◆ Work request
Once the line containing "sizingEvents s.fileSize.toNat s.cfg.bpw.toNat" is found in the entries below, reproduce it and every line after it, stopping at and including the line containing "def endStatus (state"; reproduce nothing else, and keep each line exact.

(Stored data entries)
- Opening Delimiter -
-- ==== Sys2Proof/Safety.lean ====
section
/-! DEFINITION. What a good state of the engine is (the invariant every step keeps), and the terms in which the
statements speak of spec strings, sizings and transforms. -/

namespace Sys2Proof.Machine

/-- Every entry of the permutation is below its width (40_parser.md R116, R120). -/
def PermBelow (p : PermFile) (w : BitVec 6) : Prop :=
  ∀ i, i < w.toNat → permAt p i < w.toNat

/-- The byte space is in canonical form and lies inside its size (20_memory.md R60, R61). -/
def MemOk (m : Memory) (size : Nat) : Prop :=
  m.wf ∧ ∀ c ∈ m, c.1 < size

/-- A warning bit of STATUS says whether the log holds an event of its kind (10_state.md R25). -/
def WarningsAgree (t : Status) (d : List DiagEvent) : Prop :=
  ∀ k, t.warning k = d.any (fun e => decide (e.kind = k))

/-- The invariant of the engine between two accesses of the host. -/
structure State.Inv (s : State) : Prop where
  /-- The parameters meet the spec's constraints. -/
  params : s.params.wf
  /-- No command is under way: a command is one step (10_state.md R20, R26). -/
  notBusy : s.status.state ≠ .busy
  /-- OUT_VALID only after a command that ended DONE (10_state.md R25). -/
  outValid : s.status.outValid = true → s.status.state = .done
  /-- An error is recorded exactly in STATE = ERROR (60_exceptions.md R192, R193). -/
  errIff : s.status.state = .error ↔ s.err.code ≠ .none
  /-- Without an error the error registers are 0 (60_exceptions.md R192). -/
  errClear : s.status.state ≠ .error → s.err = ErrRegs.clear
  /-- The warning bits agree with the log (10_state.md R25). -/
  warnings : WarningsAgree s.status s.diag
  /-- The log never overflows (10_state.md R37). -/
  diagLen : s.diag.length ≤ 64
  /-- Permutation widths are at most 32 (00_scope.md R4). -/
  apwLe : s.apw.toNat ≤ 32
  dpwLe : s.dpw.toNat ≤ 32
  /-- The loaded permutations name bits below their widths (40_parser.md R116). -/
  apermBelow : PermBelow s.aperm s.apw
  dpermBelow : PermBelow s.dperm s.dpw
  /-- WORKING_SIZE and BITS hold a sizing that succeeded, or 0 (43_transform.md R163 to R165). -/
  workingSizeLt : s.workingSize.toNat < 2 ^ 35
  nabLe : s.nab.toNat ≤ 32
  ndbOk : s.ndb.toNat ∈ [0, 8, 16, 24, 32]
  /-- A result that OUT_VALID announces fits OBUF (43_transform.md R170). -/
  outFits : s.status.outValid = true → s.workingSize.toNat ≤ s.params.bufBytes
  /-- The spec lengths are legal (10_state.md R35). -/
  aspecLenLe : s.aspecLen.toNat ≤ s.params.specBytes
  dspecLenLe : s.dspecLen.toNat ≤ s.params.specBytes
  /-- The byte spaces are canonical and inside their sizes. -/
  ibufOk : MemOk s.ibuf s.params.bufBytes
  obufOk : MemOk s.obuf s.params.bufBytes
  aspecOk : MemOk s.aspec s.params.specBytes
  dspecOk : MemOk s.dspec s.params.specBytes
  /-- The draw of the unwritten bytes was taken (log entry 4). -/
  drawn : s.memDraw < s.draw

/-! ## The commands by selector -/

/-- PARSE.A or PARSE.D. -/
def parseCmd : Sel → Nat → Instr
  | .addr, w => .parseA w
  | .data, w => .parseD w

/-- SWIZZLE.A or SWIZZLE.D. -/
def swizzleCmd : Sel → Instr
  | .addr => .swizzleA
  | .data => .swizzleD

/-! ## Spec strings -/

/-- The tokens of the spec string of a selector (40_parser.md R110, R111). -/
def State.tokens (s : State) (sel : Sel) : List (List Byte) := splitTokens (s.specString sel)

/-- The value of token `t` (40_parser.md R113). -/
def tokenAt (toks : List (List Byte)) (t : Nat) : Int := tokenValue (toks.getD t [])

/-- Token `t` is in range for a width (40_parser.md R116). -/
def InRange (toks : List (List Byte)) (width t : Nat) : Prop :=
  0 ≤ tokenAt toks t ∧ tokenAt toks t < (width : Int)

/-- The spec string of a selector parses against a width: the right number of tokens, each in range
(40_parser.md R114, R116). -/
def SpecOk (s : State) (sel : Sel) (width : Nat) : Prop :=
  (s.tokens sel).length = width ∧ ∀ t, t < width → InRange (s.tokens sel) width t

/-- Token `t` has the value of an earlier token (40_parser.md R117). -/
def repeatsEarlier (toks : List (List Byte)) (t : Nat) : Bool :=
  (List.range t).any (fun u => decide (tokenAt toks u = tokenAt toks t))

/-- The DUP events of the tokens before token `n`, in order (40_parser.md R117). -/
def dupEvents (sel : Sel) (toks : List (List Byte)) (n : Nat) : List DiagEvent :=
  ((List.range n).filter (repeatsEarlier toks)).map (fun t => dupEvent sel (tokenAt toks t).toNat t)

/-- The entries a successful parse leaves: token `t` in slot `width - 1 - t`, the entries at and above `width` as
they were (40_parser.md R115, R120). -/
def PermParsed (toks : List (List Byte)) (width : Nat) (old new : PermFile) : Prop :=
  (∀ t, t < width → permAt new (width - 1 - t) = (tokenAt toks t).toNat) ∧
  (∀ i, width ≤ i → i < 32 → permAt new i = permAt old i)

/-- How the parse of a spec string that is not good ends: the error it records (60_exceptions.md R191) and the DUP
events it has logged. The wrong number of tokens is COUNT, before any token's value (40_parser.md R114); otherwise the
first token `t` out of range is RANGE, after the DUP events of the tokens before it (40_parser.md R116, R117). -/
def ParseError (sel : Sel) (toks : List (List Byte)) (width : Nat) (e : ErrRegs) (es : List DiagEvent) : Prop :=
  (toks.length ≠ width ∧ es = [] ∧
    e = { code := .count, sel := sel, info0 := BitVec.ofNat 32 width, info1 := BitVec.ofNat 32 toks.length }) ∨
  (toks.length = width ∧ ∃ t, t < width ∧ (∀ u, u < t → InRange toks width u) ∧ ¬ InRange toks width t ∧
    es = dupEvents sel toks t ∧
    e = { code := .range, sel := sel, info0 := sat32 (tokenAt toks t), info1 := BitVec.ofNat 32 width })

/-! ## Sizings and transforms -/

/-- What sizing computes from CFG and FILE_SIZE (43_transform.md R160). -/
def State.sizing (s : State) : Sizing :=
  let ws := paddedSize s.fileSize.toNat s.cfg.bpw.toNat s.cfg.aen
  { ws := ws, nab := floorLog2 (ws / s.cfg.bpw.toNat), ndb := 8 * s.cfg.bpw.toNat }

/-- The word count sizing computes (43_transform.md R160). -/
def State.words (s : State) : Nat := s.sizing.ws / s.cfg.bpw.toNat

/-- CFG.BPW is legal (10_state.md R29). -/
def BpwLegal (s : State) : Prop := 1 ≤ s.cfg.bpw.toNat ∧ s.cfg.bpw.toNat ≤ 4

/-- Sizing succeeds: BPW is legal and `2 <= words < 2^33` (43_transform.md R163). -/
def SizingOk (s : State) : Prop := BpwLegal s ∧ 2 ≤ s.words ∧ s.words < 2 ^ 33

/-- Both parses of a TRANSFORM succeed (43_transform.md R168). -/
def SpecsOk (s : State) : Prop :=
  (s.cfg.aen = true → SpecOk s .addr s.sizing.nab) ∧ (s.cfg.den = true → SpecOk s .data s.sizing.ndb)

/-- A TRANSFORM passes all its checks (43_transform.md R185). -/
def TransformReady (s : State) : Prop :=
  SizingOk s ∧ SpecsOk s ∧ s.sizing.ws ≤ s.params.bufBytes

/-- The events of a TRANSFORM whose parses succeed, in order (43_transform.md R185). -/
def State.transformEvents (s : State) : List DiagEvent :=
  sizingEvents s.fileSize.toNat s.cfg.bpw.toNat s.cfg.aen ++
  (if s.cfg.aen then dupEvents .addr (s.tokens .addr) s.sizing.nab else []) ++
  (if s.cfg.den then dupEvents .data (s.tokens .data) s.sizing.ndb else [])

/-- STATUS at the end of a command: its STATE, OUT_VALID, and a warning bit for each kind that was logged. -/
def endStatus (state : RunState) (outValid : Bool) (events : List DiagEvent) : Status :=
  { state := state
    outValid := outValid
    wPow2 := events.any (fun e => decide (e.kind = .notPow2))
    wMult := events.any (fun e => decide (e.kind = .notMult))
    wDup := events.any (fun e => decide (e.kind = .dup)) }

/-- The entries of a permutation of width `w` name bits below `w`, each once (41_swizzler.md R144). -/
def IsBijection (p : PermFile) (w : Nat) : Prop :=
  (∀ i, i < w → permAt p i < w) ∧ (∀ i j, i < w → j < w → permAt p i = permAt p j → i = j)

/-- The fields only the host writes, and the bytes of the spaces the engine only reads, are the same in both states
(10_state.md R30, R31, R33, R35; 20_memory.md R62). -/
def SameHostSide (s t : State) : Prop :=
  t.params = s.params ∧ t.cfg = s.cfg ∧ t.fileSize = s.fileSize ∧ t.operand = s.operand ∧
  t.aspecLen = s.aspecLen ∧ t.dspecLen = s.dspecLen ∧ t.bus = s.bus ∧ t.rdata = s.rdata ∧
  ∀ sp k, sp ≠ .obuf → t.byte sp k = s.byte sp k

end Sys2Proof.Machine
end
- Closing Delimiter -
◆ Result
  sizingEvents s.fileSize.toNat s.cfg.bpw.toNat s.cfg.aen ++
  (if s.cfg.aen then dupEvents .addr (s.tokens .addr) s.sizing.nab else []) ++
  (if s.cfg.den then dupEvents .data (s.tokens .data) s.sizing.ndb else [])

/-- STATUS at the end of a command: its STATE, OUT_VALID, and a warning bit for each kind that was logged. -/
def endStatus (state : RunState) (outValid : Bool) (events : List DiagEvent) : Status :=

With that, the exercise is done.